Chunking strategies are also an important component in building a successful RAG system. The current implementation of doc splitters supports SimpleNodeParser of LlamaIndex, RecursiveCharacterTextSplitter of LangChain, and a custom tokenizer based splitter (TokenizerTextSpliter). Like doc readers, the splitter classes can be extended by subclass DocSplitter. Please note that metadata extractor is supported for the SimpleNodeParser. A LLM instance needs to be created for the metadata extraction. The LLM definition needs to subclass LLMTool and override the create method. An example of LLM definition can be found at: LLM notebook.

Metadata Extraction

Chunking strategies break up the text corpora into little pieces, resulting in context loss. One approach to mitigate this issue is to include metadata of documents (e.g. summaries) as context of a query. 

Metadata of documents can be extracted using the metadata extractor of LlamaIndex. The metadata extractor uses OpenAI or models in Hugging Face to extract metadata such as summaries, keywords, titles etc. from text chunks. In Feature Factory, a LLM can be defined by subclassing LLMTool. The first code example shows how to define a LLM and utilize it for metadata extraction.

Feature Factory also provides a method to extract metadata from the file paths. For example, if your documents are stored in directories of years, you can extract the year as metadata if the directories are named as year=[actual year]. For example, if your document has the path of /tmp/year_of_publication=2023/doc1, after splitting, each chunk from that document will have year of publication: 2023 as the part of the header of the chunk.

 

Integration with Vector Store

The DataFrame generated from the LLMs APIs can be saved as a Delta table. The Delta table can be the source to build indices in a Vector Store. The example below shows how text chunks can be read from a Delta table and utilized to populate a search index in Chroma DB.

 

 

from langchain.vectorstores import Chroma
from langchain.embeddings import HuggingFaceEmbeddings
from langchain.docstore.document import Document as LCDocument
import pandas as pd

parsed_df = spark.table("<your table>")
parsed_pdf = parsed_df.toPandas()
docs = [LCDocument(page_content=chunk, metadata={"id": id}) for id, chunk in parsed_pdf["chunks"].items()]

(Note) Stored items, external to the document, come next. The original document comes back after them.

theorem refresh_keeps {old : Ring} (hz : Keeps z s) : Keeps z (refresh old s) := by
  unfold refresh
  repeat' first
    | with_reducible assumption
    | (with_reducible apply updRing_keeps)
    | (with_reducible apply ringCause_keeps)
    | (with_reducible apply ringNotice_keeps)
    | (with_reducible apply updWindow_keeps)
    | (with_reducible apply keeps_ite)
    | (intro b; refine (fun (_ : Keeps z b) => ?_) ?_; clear_value b; swap; dsimp only [b]; swap)
    | (intro b; clear_value b)
    | intro b
    | lift_lets
    | split
    | dsimp only

theorem toState_keeps {x : RingSt} (hz : Keeps z s) : Keeps z (toState s x) := by
  unfold toState
  repeat' first
    | with_reducible assumption
    | (with_reducible apply updRing_keeps)
    | (with_reducible apply ringNotice_keeps)
    | (with_reducible apply ringCause_keeps)
    | (with_reducible apply updUnsync_keeps)
    | (with_reducible apply keeps_ite)
    | (intro b; refine (fun (_ : Keeps z b) => ?_) ?_; clear_value b; swap; dsimp only [b]; swap)
    | (intro b; clear_value b)
    | intro b
    | lift_lets
    | split

theorem countForeign_keeps (hz : Keeps z s) : Keeps z (countForeign s) := by
  unfold countForeign
  repeat' first
    | with_reducible assumption
    | (with_reducible apply ringCause_keeps)
    | (with_reducible apply satAdd_keeps)

theorem receive_keeps {h : DispHdr} {typ : Nat} {gid : Option Nat} {pl : List Byte} {use : State → State} (hz : Keeps z s) (hf : ∀ t, Keeps z t → Keeps z (use t)) : Keeps z (receive s h typ gid pl use) := by
  unfold receive
  repeat' first
    | with_reducible assumption
    | (with_reducible apply updRing_keeps)
    | (with_reducible apply sendPort_keeps)
    | (with_reducible apply sendAll_keeps)
    | (with_reducible apply countForeign_keeps)
    | (with_reducible apply keeps_ite)
    | (intro b; refine (fun (_ : Keeps z b) => ?_) ?_; clear_value b; swap; dsimp only [b]; swap)
    | (with_reducible apply hf)
    | (intro b; clear_value b)
    | intro b
    | lift_lets
    | split
    | dsimp only

theorem signalDetect_keeps {p : RingPort} (hz : Keeps z s) : Keeps z (signalDetect s p) := by
  unfold signalDetect
  repeat' first
    | with_reducible assumption
    | (with_reducible apply emit_keeps)
    | (with_reducible apply ringCause_keeps)
    | (with_reducible apply setLink_keeps)
    | (with_reducible apply keeps_ite)
    | split

theorem linkUpRing_keeps {p : RingPort} {same : Bool} (hz : Keeps z s) : Keeps z (linkUpRing s p same) := by
  unfold linkUpRing
  repeat' first
    | with_reducible assumption
    | (with_reducible apply ringCause_keeps)
    | (with_reducible apply setLink_keeps)
    | (with_reducible apply updRing_keeps)
    | (with_reducible apply refresh_keeps)
    | (with_reducible apply keeps_ite)
    | (intro b; refine (fun (_ : Keeps z b) => ?_) ?_; clear_value b; swap; dsimp only [b]; swap)
    | (intro b; clear_value b)
    | intro b
    | lift_lets
    | split

theorem linkDownRing_keeps {p : RingPort} (hz : Keeps z s) : Keeps z (linkDownRing s p) := by
  unfold linkDownRing
  repeat' first
    | with_reducible assumption
    | (with_reducible apply satAdd_keeps)
    | (with_reducible apply refresh_keeps)
    | (with_reducible apply ringCause_keeps)
    | (with_reducible apply setLink_keeps)
    | (with_reducible apply keeps_ite)
    | (intro b; refine (fun (_ : Keeps z b) => ?_) ?_; clear_value b; swap; dsimp only [b]; swap)
    | (intro b; clear_value b)
    | intro b
    | lift_lets
    | split
    | dsimp only

theorem linkRecv_keeps {h : DispHdr} {serial : Nat} {gid : Nat} {addr : Nat} {far : Nat} (hz : Keeps z s) : Keeps z (linkRecv s h serial gid addr far) := by
  unfold linkRecv
  repeat' first
    | with_reducible assumption
    | (with_reducible apply countForeign_keeps)
    | (with_reducible apply updRing_keeps)
    | (with_reducible apply keeps_ite)
    | split
    | dsimp only

theorem frameError_keeps {p : RingPort} (hz : Keeps z s) : Keeps z (frameError s p) := by
  unfold frameError
  repeat' first
    | with_reducible assumption
    | (with_reducible apply satAdd_keeps)
    | split
    | dsimp only

theorem beaconSend_keeps (hz : Keeps z s) : Keeps z (beaconSend s) := by
  unfold beaconSend
  repeat' first
    | with_reducible assumption
    | (with_reducible apply sendAll_keeps)

theorem beaconUse_keeps {b : Beacon} (hz : Keeps z s) : Keeps z (beaconUse b s) := by
  unfold beaconUse
  repeat' first
    | with_reducible assumption
    | (with_reducible apply updRing_keeps)
    | (with_reducible apply ringCause_keeps)
    | (with_reducible apply refresh_keeps)
    | (with_reducible apply keeps_ite)
    | (intro b; refine (fun (_ : Keeps z b) => ?_) ?_; clear_value b; swap; dsimp only [b]; swap)
    | (intro b; clear_value b)
    | intro b
    | lift_lets
    | split

theorem beaconRecv_keeps {h : DispHdr} {b : Beacon} (hz : Keeps z s) : Keeps z (beaconRecv s h b) := by
  unfold beaconRecv
  repeat' first
    | with_reducible assumption
    | (with_reducible apply updRing_keeps)
    | (with_reducible refine receive_keeps ?_ (fun x hx => ?_))
    | (with_reducible apply beaconUse_keeps)
    | (with_reducible apply keeps_ite)
    | (intro b; refine (fun (_ : Keeps z b) => ?_) ?_; clear_value b; swap; dsimp only [b]; swap)
    | (intro b; clear_value b)
    | intro b
    | lift_lets
    | split

theorem reachExpiry_keeps {a : Nat} (hz : Keeps z s) : Keeps z (reachExpiry s a) := by
  unfold reachExpiry
  repeat' first
    | with_reducible assumption
    | (with_reducible apply refresh_keeps)
    | (with_reducible apply updRing_keeps)
    | (with_reducible apply keeps_ite)
    | split

theorem isolatedEntry_keeps (hz : Keeps z s) : Keeps z (isolatedEntry s) := by
  unfold isolatedEntry
  repeat' first
    | with_reducible assumption
    | (with_reducible apply refresh_keeps)
    | (with_reducible apply toState_keeps)
    | (with_reducible apply keeps_ite)
    | split

theorem rejoin_keeps (hz : Keeps z s) : Keeps z (rejoin s) := by
  unfold rejoin
  repeat' first
    | with_reducible assumption
    | (with_reducible apply toState_keeps)
    | (with_reducible apply updRing_keeps)
    | (with_reducible apply refresh_keeps)
    | (with_reducible apply sendRepeat_keeps)
    | (with_reducible apply keeps_ite)
    | (intro b; refine (fun (_ : Keeps z b) => ?_) ?_; clear_value b; swap; dsimp only [b]; swap)
    | (intro b; clear_value b)
    | intro b
    | lift_lets
    | split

chroma_root = "/dbfs/tmp/llms/Chroma_db"

hf_embedding = HuggingFaceEmbeddings(
  model_name="sentence-transformers/all-mpnet-base-v2",
  model_kwargs={"device": "cpu"},
  encode_kwargs={"normalize_embeddings": False}
)

vector_storage = Chroma.from_documents(
  collection_name="ff_collection",
  documents=docs,
  embedding=hf_embedding,
  persist_directory=chroma_root,
)

vector_storage.similarity_search_with_score(query="your prompt", k=3)

 

 

The text processing methods in Feature Factory are agnostic to Vector Stores. A new vector store can be easily integrated with minor data format transformation between the Delta table and the preferred data format of the vector store selected.

 

Conclusion 

In this blog, we introduce a scalable approach of processing the documents using Feature Factory. The approach is scalable as well as extensible. Developers can leverage functions from LlamaIndex and Langchain, and define their own function via the create-apply pattern. The source code is available to try out for the notebook and LLM tools.